» REQUIRED ACTION
Look through the records below for the line holding "revert h; unfold". Write it out exactly, with each following line through the line holding "(State.withdrawEntry s a1).pending = s.pending := by".

Start of DATA FOR PROCESSING

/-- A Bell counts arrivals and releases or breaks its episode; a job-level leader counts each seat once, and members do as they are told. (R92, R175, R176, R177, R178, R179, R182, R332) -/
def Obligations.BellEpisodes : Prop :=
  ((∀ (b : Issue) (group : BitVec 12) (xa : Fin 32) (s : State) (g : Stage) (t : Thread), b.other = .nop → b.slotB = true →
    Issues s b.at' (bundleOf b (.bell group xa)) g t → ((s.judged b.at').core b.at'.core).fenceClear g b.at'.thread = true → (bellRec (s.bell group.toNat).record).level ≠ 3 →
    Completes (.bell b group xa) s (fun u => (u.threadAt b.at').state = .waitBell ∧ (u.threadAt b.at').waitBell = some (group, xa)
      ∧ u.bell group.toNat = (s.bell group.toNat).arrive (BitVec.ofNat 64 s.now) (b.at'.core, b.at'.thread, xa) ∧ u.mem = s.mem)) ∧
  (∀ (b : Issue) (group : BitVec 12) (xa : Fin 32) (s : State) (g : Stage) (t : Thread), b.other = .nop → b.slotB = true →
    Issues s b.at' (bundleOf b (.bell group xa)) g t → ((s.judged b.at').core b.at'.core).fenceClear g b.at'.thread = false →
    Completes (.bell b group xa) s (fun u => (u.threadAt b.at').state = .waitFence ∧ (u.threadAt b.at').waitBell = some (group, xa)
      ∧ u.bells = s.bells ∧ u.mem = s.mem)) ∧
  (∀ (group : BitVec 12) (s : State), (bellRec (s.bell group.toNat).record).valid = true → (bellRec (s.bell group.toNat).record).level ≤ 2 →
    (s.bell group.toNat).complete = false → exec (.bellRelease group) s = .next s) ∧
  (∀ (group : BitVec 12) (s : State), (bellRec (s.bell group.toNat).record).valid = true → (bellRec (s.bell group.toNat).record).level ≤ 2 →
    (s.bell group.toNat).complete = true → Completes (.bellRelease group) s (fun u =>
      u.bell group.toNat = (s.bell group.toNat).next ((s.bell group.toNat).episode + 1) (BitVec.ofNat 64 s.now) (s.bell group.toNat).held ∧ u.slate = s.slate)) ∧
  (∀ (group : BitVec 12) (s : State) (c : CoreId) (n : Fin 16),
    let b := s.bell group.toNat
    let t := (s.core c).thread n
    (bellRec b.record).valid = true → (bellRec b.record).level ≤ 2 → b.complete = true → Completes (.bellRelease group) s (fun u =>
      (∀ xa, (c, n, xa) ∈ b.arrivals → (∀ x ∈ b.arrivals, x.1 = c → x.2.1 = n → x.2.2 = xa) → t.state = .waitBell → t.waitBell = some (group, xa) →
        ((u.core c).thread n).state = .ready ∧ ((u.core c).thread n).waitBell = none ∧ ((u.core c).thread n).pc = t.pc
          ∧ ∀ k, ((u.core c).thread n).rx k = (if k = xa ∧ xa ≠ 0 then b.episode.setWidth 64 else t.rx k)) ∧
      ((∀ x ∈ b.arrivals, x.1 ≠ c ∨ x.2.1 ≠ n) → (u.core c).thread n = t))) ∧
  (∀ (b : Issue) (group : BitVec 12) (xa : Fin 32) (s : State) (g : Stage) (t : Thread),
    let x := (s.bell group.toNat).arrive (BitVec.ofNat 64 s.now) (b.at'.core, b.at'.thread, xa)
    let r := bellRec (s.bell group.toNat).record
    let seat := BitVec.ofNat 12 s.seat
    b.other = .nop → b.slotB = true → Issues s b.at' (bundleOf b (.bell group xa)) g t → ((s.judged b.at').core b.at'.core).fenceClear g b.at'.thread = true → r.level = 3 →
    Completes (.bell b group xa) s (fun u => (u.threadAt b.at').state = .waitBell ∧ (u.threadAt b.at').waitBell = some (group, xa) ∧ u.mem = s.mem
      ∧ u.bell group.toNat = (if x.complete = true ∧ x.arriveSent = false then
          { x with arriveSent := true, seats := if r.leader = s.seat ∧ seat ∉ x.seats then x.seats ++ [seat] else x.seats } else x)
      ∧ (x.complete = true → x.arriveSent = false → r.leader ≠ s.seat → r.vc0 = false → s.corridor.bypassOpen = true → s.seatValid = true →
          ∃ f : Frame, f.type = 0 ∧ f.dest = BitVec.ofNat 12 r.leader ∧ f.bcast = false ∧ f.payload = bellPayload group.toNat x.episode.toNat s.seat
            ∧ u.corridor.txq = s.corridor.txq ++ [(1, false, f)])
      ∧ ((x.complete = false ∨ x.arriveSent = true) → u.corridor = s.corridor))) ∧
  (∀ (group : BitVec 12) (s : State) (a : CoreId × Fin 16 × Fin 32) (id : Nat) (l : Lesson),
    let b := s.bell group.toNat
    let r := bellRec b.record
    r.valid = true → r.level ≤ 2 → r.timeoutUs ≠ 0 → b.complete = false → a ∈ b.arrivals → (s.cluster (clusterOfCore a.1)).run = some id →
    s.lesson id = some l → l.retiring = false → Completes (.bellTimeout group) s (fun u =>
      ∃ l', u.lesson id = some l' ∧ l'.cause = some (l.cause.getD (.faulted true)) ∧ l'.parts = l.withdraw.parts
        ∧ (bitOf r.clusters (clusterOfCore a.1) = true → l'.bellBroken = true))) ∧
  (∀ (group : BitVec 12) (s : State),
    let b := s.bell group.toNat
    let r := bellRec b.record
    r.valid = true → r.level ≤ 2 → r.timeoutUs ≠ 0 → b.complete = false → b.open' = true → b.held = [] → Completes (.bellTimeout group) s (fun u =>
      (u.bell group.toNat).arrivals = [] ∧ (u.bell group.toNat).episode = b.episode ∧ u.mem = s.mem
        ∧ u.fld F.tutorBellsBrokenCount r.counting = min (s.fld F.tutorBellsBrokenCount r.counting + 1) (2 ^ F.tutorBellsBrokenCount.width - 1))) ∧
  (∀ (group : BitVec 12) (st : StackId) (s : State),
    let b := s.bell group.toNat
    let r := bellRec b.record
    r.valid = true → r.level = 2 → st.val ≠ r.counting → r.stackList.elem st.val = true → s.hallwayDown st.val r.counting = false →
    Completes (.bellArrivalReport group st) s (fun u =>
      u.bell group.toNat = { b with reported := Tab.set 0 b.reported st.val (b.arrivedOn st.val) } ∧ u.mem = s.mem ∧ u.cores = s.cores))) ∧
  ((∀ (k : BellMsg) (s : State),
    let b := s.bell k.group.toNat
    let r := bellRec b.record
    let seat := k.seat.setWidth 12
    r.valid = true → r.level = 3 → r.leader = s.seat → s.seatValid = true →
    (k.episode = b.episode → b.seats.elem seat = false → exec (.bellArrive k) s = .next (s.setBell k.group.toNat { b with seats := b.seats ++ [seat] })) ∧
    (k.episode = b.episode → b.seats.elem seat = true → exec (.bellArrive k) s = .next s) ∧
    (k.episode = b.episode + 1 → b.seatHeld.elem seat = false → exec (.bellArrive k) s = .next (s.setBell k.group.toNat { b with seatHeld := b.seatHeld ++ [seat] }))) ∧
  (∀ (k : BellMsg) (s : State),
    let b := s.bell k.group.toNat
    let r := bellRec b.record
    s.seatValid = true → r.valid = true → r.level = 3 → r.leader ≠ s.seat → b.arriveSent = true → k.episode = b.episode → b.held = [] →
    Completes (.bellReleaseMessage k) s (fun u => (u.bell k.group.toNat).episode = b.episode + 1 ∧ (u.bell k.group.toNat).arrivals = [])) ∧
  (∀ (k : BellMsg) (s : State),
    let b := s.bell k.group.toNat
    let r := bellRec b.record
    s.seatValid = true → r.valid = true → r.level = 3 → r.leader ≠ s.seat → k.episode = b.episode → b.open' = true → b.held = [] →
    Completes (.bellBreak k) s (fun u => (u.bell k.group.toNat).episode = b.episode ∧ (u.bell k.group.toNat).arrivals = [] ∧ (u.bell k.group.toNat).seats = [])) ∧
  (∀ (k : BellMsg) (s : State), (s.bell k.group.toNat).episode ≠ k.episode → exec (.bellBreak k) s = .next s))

End of DATA FOR PROCESSING
Start of DATA FOR PROCESSING

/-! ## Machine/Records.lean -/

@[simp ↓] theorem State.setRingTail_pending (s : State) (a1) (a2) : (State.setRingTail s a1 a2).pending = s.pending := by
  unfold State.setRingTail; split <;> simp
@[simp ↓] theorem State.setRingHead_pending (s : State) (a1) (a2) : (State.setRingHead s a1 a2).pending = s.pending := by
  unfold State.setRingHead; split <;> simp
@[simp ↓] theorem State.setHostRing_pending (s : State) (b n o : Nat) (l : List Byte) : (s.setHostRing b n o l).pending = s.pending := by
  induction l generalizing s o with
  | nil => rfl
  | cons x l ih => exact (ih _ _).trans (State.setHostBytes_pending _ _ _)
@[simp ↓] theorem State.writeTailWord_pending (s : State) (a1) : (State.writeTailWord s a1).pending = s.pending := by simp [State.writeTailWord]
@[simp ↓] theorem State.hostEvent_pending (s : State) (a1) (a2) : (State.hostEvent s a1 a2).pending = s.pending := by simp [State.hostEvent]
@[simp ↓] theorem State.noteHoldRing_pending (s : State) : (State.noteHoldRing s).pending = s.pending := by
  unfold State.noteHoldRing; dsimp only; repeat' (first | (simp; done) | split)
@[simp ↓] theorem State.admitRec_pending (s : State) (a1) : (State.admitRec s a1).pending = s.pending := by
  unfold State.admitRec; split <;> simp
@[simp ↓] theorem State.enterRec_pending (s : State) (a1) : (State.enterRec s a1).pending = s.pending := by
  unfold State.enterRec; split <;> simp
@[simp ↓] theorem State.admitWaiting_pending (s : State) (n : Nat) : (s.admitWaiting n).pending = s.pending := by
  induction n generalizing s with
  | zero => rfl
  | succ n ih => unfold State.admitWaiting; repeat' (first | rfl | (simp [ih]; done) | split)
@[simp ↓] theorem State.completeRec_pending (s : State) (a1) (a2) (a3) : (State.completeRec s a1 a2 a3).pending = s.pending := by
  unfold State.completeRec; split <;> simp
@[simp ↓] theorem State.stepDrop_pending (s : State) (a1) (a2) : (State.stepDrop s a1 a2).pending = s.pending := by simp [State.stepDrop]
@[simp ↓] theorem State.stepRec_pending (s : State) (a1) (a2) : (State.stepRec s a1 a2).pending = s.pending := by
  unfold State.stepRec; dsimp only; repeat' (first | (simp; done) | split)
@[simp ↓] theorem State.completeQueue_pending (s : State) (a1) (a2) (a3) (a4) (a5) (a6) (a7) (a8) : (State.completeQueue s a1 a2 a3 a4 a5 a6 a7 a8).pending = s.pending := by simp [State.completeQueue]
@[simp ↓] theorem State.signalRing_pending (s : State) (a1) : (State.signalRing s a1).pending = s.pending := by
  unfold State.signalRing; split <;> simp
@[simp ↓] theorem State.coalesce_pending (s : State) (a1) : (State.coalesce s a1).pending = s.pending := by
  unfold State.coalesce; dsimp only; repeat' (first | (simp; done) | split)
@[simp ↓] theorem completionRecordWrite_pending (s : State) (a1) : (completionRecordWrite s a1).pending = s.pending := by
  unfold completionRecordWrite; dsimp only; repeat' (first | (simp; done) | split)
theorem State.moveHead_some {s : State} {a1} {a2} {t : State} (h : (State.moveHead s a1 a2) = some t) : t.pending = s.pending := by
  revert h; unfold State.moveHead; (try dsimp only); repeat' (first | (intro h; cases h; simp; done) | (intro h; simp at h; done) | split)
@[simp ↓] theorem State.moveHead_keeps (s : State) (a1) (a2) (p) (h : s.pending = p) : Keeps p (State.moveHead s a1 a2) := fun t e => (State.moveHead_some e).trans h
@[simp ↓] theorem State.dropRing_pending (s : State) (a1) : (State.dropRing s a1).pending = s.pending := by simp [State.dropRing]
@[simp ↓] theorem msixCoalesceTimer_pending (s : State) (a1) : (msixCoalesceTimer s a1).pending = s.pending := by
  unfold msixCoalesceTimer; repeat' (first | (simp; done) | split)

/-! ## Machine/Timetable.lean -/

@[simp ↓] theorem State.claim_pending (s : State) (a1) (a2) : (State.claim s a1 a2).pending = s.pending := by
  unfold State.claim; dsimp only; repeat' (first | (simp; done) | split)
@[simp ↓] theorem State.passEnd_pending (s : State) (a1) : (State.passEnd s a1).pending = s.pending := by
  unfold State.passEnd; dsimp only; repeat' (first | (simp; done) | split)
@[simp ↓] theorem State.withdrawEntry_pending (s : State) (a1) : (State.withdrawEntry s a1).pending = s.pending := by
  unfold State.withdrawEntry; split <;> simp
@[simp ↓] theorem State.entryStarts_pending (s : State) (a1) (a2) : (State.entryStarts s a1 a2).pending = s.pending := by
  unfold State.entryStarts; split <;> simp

End of DATA FOR PROCESSING

» ANSWER SPACE
  revert h; unfold State.moveHead; (try dsimp only); repeat' (first | (intro h; cases h; simp; done) | (intro h; simp at h; done) | split)
@[simp ↓] theorem State.moveHead_keeps (s : State) (a1) (a2) (p) (h : s.pending = p) : Keeps p (State.moveHead s a1 a2) := fun t e => (State.moveHead_some e).trans h
@[simp ↓] theorem State.dropRing_pending (s : State) (a1) : (State.dropRing s a1).pending = s.pending := by simp [State.dropRing]
@[simp ↓] theorem msixCoalesceTimer_pending (s : State) (a1) : (msixCoalesceTimer s a1).pending = s.pending := by
  unfold msixCoalesceTimer; repeat' (first | (simp; done) | split)

/-! ## Machine/Timetable.lean -/

@[simp ↓] theorem State.claim_pending (s : State) (a1) (a2) : (State.claim s a1 a2).pending = s.pending := by
  unfold State.claim; dsimp only; repeat' (first | (simp; done) | split)
@[simp ↓] theorem State.passEnd_pending (s : State) (a1) : (State.passEnd s a1).pending = s.pending := by
  unfold State.passEnd; dsimp only; repeat' (first | (simp; done) | split)
@[simp ↓] theorem State.withdrawEntry_pending (s : State) (a1) : (State.withdrawEntry s a1).pending = s.pending := by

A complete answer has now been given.